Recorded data
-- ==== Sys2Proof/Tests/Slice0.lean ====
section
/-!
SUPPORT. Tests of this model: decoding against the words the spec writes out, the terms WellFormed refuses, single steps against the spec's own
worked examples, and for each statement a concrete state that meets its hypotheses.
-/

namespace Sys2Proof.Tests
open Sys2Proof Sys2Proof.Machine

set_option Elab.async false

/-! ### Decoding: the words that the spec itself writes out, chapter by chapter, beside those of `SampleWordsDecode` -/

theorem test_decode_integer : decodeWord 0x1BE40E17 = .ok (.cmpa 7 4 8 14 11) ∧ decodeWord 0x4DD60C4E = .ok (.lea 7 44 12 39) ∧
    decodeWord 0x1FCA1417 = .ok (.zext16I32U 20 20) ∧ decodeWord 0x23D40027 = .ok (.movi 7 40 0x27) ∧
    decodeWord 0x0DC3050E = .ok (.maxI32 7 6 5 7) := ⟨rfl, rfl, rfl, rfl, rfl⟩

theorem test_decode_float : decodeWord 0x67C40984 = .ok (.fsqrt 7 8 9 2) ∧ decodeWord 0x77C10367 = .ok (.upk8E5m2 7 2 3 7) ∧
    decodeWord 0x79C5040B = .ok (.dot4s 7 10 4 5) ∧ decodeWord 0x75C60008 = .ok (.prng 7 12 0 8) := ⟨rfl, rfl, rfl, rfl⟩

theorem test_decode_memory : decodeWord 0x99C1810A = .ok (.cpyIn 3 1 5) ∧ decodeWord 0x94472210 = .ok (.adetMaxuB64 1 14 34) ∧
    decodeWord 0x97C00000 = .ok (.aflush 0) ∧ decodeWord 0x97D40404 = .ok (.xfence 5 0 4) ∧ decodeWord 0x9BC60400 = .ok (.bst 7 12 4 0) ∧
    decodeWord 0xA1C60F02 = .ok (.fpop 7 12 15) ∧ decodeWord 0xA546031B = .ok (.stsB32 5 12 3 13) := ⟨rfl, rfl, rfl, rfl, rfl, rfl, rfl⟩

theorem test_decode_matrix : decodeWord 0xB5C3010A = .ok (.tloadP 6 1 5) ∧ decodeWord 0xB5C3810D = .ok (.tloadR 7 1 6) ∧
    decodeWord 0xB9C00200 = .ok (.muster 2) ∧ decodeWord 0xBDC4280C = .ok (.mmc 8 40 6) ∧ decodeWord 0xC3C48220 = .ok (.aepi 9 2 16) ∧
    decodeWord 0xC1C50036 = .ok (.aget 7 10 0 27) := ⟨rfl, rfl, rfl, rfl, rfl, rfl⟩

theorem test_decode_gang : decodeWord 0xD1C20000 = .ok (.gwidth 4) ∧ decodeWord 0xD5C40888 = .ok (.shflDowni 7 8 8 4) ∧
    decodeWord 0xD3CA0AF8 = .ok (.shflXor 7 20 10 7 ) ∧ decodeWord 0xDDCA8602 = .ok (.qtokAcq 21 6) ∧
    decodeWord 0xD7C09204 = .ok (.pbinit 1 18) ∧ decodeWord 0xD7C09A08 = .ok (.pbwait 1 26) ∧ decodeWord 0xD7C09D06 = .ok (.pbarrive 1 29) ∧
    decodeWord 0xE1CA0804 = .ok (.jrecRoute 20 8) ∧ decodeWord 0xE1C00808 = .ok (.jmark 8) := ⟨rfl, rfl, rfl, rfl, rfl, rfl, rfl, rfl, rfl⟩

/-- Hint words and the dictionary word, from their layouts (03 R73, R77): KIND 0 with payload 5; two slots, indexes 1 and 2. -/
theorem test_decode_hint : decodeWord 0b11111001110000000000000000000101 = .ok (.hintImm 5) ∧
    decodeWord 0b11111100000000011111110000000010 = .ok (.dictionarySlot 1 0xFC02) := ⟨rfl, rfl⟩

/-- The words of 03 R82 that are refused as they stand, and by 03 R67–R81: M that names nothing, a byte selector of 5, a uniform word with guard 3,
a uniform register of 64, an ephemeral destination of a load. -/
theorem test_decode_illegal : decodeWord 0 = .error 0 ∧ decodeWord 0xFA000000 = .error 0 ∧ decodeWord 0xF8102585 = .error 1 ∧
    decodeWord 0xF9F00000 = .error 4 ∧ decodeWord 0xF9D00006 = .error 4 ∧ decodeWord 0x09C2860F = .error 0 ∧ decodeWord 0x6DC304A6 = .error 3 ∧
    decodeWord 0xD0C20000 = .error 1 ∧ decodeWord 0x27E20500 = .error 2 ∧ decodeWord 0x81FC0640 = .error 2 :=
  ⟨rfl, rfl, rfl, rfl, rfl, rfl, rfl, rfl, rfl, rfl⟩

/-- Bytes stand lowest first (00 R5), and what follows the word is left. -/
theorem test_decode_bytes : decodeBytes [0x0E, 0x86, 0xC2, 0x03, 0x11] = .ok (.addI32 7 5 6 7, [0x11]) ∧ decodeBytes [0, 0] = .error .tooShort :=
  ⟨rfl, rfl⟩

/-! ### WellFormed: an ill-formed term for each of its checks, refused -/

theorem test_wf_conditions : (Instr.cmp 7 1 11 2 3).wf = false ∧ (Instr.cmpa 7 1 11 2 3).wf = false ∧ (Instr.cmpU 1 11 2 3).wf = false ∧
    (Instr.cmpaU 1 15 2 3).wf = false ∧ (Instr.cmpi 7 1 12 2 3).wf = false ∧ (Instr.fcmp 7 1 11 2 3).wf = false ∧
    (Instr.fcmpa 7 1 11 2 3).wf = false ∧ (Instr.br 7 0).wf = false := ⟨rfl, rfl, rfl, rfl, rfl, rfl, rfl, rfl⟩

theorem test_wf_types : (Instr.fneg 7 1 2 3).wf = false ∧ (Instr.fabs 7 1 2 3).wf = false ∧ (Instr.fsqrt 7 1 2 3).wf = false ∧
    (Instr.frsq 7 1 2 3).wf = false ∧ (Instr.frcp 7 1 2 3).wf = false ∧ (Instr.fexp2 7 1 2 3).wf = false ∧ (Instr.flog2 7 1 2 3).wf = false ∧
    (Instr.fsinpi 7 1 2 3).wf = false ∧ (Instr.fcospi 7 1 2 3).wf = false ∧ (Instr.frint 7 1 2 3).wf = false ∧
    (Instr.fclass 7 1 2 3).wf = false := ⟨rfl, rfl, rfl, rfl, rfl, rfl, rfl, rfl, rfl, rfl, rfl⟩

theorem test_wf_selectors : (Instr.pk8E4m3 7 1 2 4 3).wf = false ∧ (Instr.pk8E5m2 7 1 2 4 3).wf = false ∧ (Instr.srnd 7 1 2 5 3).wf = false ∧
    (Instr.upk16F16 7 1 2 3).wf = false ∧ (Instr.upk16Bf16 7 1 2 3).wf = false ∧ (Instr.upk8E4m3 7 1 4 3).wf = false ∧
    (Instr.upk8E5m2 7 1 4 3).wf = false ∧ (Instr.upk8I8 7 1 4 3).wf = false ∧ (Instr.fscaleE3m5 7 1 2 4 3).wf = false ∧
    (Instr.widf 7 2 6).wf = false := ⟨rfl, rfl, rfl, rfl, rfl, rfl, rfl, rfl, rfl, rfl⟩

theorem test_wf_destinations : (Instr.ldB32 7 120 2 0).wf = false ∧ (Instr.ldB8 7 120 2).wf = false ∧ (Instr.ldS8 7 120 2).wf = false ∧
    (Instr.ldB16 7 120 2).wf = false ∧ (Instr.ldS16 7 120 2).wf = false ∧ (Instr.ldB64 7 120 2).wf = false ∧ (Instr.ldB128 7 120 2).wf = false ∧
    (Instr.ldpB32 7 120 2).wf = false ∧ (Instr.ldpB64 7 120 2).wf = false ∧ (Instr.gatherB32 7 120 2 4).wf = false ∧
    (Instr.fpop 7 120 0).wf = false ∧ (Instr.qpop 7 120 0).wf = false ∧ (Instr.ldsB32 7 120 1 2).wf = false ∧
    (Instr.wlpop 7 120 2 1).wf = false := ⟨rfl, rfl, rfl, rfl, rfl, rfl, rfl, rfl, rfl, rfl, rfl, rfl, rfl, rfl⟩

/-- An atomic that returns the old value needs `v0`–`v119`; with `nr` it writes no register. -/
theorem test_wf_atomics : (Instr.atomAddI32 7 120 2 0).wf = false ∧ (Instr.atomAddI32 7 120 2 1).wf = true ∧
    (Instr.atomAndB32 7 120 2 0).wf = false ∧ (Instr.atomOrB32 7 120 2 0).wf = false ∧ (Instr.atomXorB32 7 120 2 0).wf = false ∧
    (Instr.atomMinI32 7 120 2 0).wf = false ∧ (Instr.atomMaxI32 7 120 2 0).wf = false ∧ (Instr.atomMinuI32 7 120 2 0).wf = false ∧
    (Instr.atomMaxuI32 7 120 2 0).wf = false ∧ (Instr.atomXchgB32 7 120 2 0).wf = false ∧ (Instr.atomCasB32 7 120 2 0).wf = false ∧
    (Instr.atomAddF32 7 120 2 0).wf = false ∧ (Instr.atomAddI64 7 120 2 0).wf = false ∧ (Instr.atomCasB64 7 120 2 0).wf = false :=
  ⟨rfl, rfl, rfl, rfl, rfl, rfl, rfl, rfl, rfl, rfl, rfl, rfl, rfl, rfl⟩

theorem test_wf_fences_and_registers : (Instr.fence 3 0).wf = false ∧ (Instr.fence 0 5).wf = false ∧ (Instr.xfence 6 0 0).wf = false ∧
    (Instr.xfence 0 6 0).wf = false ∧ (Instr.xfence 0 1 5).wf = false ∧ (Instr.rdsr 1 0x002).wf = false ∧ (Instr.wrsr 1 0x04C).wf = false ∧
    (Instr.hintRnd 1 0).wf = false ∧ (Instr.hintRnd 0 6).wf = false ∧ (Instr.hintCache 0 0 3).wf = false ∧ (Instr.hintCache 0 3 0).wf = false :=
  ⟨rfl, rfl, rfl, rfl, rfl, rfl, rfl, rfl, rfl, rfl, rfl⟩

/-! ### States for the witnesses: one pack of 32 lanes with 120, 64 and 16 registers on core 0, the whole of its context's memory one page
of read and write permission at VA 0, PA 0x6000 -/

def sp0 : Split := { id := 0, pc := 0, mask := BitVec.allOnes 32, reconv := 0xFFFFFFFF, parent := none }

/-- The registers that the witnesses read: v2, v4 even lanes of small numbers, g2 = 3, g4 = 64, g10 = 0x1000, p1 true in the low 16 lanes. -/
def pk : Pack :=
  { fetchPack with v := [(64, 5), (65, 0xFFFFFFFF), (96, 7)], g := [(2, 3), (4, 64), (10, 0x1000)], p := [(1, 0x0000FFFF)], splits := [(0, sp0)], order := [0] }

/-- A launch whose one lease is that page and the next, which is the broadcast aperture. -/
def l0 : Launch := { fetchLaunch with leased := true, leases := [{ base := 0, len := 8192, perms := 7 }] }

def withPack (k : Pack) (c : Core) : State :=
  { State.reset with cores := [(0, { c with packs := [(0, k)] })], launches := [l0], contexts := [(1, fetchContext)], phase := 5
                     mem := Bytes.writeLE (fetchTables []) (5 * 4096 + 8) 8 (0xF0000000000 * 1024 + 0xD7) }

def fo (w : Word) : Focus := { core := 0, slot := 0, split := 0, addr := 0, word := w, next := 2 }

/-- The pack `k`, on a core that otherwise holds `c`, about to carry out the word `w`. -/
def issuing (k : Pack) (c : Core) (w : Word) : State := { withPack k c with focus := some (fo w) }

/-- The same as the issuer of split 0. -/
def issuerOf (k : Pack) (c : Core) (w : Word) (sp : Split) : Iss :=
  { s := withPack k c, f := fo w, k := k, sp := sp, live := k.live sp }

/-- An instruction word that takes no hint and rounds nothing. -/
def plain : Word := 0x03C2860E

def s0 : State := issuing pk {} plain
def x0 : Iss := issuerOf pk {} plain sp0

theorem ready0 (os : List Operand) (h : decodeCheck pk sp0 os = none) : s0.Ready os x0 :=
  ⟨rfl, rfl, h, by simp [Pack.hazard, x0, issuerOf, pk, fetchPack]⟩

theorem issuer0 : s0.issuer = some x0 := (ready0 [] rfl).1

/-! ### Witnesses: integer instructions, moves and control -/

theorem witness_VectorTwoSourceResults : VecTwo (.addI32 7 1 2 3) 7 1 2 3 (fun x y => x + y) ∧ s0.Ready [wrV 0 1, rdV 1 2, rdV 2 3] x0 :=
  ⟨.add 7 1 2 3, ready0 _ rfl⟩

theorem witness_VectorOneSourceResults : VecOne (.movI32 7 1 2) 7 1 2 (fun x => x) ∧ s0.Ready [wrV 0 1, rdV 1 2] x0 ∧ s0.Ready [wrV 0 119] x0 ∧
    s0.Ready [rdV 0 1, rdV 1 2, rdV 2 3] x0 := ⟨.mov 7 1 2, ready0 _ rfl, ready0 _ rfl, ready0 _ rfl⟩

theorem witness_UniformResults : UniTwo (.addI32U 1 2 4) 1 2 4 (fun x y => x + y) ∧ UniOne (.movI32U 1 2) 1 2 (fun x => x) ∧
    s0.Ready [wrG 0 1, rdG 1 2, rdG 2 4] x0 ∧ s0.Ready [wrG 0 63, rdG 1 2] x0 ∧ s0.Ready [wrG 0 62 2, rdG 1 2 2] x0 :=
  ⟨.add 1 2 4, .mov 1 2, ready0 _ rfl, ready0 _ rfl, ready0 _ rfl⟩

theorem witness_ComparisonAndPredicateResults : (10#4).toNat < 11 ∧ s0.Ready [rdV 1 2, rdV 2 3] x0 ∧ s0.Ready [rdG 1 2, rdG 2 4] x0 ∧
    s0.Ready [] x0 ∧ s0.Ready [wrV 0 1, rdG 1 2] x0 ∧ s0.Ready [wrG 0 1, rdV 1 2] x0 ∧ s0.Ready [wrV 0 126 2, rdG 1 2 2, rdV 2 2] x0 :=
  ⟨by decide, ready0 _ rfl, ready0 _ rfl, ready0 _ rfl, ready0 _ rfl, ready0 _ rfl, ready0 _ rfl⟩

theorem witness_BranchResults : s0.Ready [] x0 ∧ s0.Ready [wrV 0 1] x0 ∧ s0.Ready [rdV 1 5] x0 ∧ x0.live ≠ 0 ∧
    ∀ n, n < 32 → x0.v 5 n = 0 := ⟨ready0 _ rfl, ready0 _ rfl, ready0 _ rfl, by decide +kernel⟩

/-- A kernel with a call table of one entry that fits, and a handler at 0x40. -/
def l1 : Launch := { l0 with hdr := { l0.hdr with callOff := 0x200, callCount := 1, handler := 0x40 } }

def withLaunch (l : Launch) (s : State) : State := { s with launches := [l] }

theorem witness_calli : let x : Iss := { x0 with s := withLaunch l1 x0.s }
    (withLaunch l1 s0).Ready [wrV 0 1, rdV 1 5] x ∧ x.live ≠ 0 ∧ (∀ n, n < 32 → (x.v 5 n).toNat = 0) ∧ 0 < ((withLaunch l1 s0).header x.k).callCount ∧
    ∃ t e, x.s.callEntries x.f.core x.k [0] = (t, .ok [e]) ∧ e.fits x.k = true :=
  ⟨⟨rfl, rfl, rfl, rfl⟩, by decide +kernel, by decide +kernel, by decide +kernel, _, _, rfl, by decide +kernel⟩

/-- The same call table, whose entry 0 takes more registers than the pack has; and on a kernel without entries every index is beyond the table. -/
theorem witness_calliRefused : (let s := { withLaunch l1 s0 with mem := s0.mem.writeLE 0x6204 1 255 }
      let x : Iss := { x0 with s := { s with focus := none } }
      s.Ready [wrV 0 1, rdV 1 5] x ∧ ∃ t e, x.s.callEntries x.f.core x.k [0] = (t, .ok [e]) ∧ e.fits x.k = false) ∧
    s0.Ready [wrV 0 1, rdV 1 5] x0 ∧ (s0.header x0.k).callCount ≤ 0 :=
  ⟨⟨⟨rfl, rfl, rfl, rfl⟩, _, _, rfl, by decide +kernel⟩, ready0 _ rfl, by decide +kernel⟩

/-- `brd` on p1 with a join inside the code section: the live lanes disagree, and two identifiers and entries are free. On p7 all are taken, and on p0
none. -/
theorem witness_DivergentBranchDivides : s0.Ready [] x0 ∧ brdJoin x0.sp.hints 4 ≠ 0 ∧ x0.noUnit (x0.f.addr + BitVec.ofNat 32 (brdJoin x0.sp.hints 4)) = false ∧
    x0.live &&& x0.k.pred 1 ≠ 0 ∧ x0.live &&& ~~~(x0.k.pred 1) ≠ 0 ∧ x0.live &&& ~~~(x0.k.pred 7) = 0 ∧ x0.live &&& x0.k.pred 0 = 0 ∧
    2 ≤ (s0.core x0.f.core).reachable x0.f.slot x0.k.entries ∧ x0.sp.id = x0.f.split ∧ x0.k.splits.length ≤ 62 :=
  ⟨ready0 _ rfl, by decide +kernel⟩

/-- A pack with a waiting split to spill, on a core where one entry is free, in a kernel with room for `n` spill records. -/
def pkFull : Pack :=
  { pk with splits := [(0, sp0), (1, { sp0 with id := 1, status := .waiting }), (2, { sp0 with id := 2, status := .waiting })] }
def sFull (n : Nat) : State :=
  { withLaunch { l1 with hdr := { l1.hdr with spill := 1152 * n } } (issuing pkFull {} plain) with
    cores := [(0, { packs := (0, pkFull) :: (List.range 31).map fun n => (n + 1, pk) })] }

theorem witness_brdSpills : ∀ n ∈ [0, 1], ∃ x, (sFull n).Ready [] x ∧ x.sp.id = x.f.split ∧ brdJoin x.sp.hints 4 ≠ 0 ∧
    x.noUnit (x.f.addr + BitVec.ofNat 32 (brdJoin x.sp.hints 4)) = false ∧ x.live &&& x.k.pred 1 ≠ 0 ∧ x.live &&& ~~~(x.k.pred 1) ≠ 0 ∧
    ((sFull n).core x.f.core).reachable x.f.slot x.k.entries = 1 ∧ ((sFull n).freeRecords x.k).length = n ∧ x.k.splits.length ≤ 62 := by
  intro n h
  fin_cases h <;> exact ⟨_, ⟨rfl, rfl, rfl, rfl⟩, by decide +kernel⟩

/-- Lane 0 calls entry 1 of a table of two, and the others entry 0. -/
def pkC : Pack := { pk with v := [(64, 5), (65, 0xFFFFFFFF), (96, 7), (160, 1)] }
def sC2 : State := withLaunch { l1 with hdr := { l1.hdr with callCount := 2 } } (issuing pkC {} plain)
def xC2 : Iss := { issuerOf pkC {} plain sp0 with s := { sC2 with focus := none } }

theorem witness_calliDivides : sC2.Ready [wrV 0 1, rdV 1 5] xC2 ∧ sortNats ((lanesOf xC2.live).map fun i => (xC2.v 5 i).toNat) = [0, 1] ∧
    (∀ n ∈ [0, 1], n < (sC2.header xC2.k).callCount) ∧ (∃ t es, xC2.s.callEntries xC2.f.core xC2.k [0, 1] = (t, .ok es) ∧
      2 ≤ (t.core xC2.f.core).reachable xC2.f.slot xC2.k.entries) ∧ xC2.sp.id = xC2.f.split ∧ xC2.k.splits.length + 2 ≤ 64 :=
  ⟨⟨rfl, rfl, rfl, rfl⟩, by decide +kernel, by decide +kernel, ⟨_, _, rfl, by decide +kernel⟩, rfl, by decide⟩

==

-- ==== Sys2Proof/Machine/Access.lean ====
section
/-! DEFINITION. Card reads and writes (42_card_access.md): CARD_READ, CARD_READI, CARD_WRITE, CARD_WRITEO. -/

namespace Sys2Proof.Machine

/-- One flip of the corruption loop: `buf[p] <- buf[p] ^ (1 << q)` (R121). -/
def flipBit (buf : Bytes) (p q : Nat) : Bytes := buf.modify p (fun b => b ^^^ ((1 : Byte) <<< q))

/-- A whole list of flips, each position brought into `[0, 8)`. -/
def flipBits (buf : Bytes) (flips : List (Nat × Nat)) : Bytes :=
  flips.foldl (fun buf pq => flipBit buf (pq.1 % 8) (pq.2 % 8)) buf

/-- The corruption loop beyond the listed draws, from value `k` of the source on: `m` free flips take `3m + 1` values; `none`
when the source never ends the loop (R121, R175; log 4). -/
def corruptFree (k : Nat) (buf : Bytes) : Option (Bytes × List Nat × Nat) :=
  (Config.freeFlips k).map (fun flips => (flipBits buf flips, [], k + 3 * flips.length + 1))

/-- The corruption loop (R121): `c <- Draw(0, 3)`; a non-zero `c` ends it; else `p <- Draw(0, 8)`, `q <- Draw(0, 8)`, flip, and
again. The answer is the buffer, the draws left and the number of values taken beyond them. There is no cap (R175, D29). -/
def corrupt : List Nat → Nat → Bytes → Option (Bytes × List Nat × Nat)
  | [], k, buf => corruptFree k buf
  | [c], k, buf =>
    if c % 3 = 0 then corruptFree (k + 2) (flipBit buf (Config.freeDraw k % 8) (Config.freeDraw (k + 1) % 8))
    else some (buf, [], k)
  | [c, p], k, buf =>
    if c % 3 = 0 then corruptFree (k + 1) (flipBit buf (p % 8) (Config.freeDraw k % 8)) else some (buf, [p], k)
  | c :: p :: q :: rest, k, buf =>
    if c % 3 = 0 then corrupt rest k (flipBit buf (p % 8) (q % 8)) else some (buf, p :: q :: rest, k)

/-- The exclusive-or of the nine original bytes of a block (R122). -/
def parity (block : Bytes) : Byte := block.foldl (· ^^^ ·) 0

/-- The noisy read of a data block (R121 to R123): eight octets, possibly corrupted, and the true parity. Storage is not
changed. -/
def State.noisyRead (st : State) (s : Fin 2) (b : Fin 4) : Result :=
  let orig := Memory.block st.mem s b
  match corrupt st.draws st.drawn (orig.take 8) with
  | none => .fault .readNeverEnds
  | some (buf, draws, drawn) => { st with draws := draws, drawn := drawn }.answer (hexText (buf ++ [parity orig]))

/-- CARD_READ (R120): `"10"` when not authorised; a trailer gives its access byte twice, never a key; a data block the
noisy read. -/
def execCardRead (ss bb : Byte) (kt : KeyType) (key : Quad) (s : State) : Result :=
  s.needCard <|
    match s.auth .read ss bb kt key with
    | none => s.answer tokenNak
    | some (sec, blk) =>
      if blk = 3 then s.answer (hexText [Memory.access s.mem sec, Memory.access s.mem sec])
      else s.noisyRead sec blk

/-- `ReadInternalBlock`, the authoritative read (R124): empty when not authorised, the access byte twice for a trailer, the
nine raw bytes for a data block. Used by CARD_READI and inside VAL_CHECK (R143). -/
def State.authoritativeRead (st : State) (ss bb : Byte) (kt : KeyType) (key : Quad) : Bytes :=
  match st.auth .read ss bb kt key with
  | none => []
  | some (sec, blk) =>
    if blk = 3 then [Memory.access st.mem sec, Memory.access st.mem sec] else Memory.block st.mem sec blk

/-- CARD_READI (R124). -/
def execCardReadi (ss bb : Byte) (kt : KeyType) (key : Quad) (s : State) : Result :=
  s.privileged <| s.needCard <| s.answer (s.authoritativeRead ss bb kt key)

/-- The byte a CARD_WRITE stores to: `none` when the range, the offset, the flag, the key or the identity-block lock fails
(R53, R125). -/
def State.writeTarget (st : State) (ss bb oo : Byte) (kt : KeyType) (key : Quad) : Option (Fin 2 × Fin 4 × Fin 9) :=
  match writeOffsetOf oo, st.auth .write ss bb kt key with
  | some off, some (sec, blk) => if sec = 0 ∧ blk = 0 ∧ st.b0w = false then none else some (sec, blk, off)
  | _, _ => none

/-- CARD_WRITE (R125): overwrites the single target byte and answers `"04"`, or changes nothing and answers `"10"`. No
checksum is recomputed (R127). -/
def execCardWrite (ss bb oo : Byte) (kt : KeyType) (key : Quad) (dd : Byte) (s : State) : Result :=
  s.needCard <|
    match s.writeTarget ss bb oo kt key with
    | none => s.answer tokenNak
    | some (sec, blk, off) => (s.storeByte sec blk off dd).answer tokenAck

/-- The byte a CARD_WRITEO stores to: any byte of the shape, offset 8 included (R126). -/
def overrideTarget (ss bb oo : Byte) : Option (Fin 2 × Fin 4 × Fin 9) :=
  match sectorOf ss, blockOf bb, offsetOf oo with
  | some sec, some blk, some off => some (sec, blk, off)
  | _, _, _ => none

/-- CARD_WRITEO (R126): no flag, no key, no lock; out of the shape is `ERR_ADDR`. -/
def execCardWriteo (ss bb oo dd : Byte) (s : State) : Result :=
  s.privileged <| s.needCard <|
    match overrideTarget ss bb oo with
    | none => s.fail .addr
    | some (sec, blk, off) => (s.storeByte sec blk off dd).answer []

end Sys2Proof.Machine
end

==

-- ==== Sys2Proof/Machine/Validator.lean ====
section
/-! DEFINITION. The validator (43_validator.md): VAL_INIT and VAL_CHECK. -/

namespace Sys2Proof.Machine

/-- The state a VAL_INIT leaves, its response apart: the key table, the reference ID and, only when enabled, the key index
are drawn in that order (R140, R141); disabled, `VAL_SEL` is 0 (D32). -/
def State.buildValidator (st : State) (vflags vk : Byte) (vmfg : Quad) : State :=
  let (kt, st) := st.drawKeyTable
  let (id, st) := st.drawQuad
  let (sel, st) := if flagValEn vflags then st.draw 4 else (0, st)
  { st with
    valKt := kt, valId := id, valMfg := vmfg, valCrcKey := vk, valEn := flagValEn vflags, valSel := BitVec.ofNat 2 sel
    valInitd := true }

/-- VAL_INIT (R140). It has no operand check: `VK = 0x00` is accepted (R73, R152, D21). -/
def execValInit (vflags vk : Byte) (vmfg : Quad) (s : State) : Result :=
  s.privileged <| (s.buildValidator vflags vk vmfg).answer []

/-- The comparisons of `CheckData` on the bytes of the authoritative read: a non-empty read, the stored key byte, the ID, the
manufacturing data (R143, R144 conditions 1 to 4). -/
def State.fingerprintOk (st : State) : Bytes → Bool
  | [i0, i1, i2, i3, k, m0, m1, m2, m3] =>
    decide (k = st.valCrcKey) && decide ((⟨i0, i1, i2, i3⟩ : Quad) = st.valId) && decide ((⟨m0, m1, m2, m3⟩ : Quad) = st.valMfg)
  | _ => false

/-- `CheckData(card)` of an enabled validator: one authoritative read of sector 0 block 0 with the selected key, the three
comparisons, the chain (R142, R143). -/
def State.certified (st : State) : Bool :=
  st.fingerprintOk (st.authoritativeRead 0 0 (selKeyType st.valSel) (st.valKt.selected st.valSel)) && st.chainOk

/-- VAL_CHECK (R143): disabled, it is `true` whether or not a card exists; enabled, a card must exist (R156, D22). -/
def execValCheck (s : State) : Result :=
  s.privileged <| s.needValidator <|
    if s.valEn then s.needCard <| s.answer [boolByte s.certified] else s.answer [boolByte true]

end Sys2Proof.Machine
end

■ Task requirements ■
Using the entries above, state the number of lines that include "whose". Add nothing else.

■ Result of this task ■
2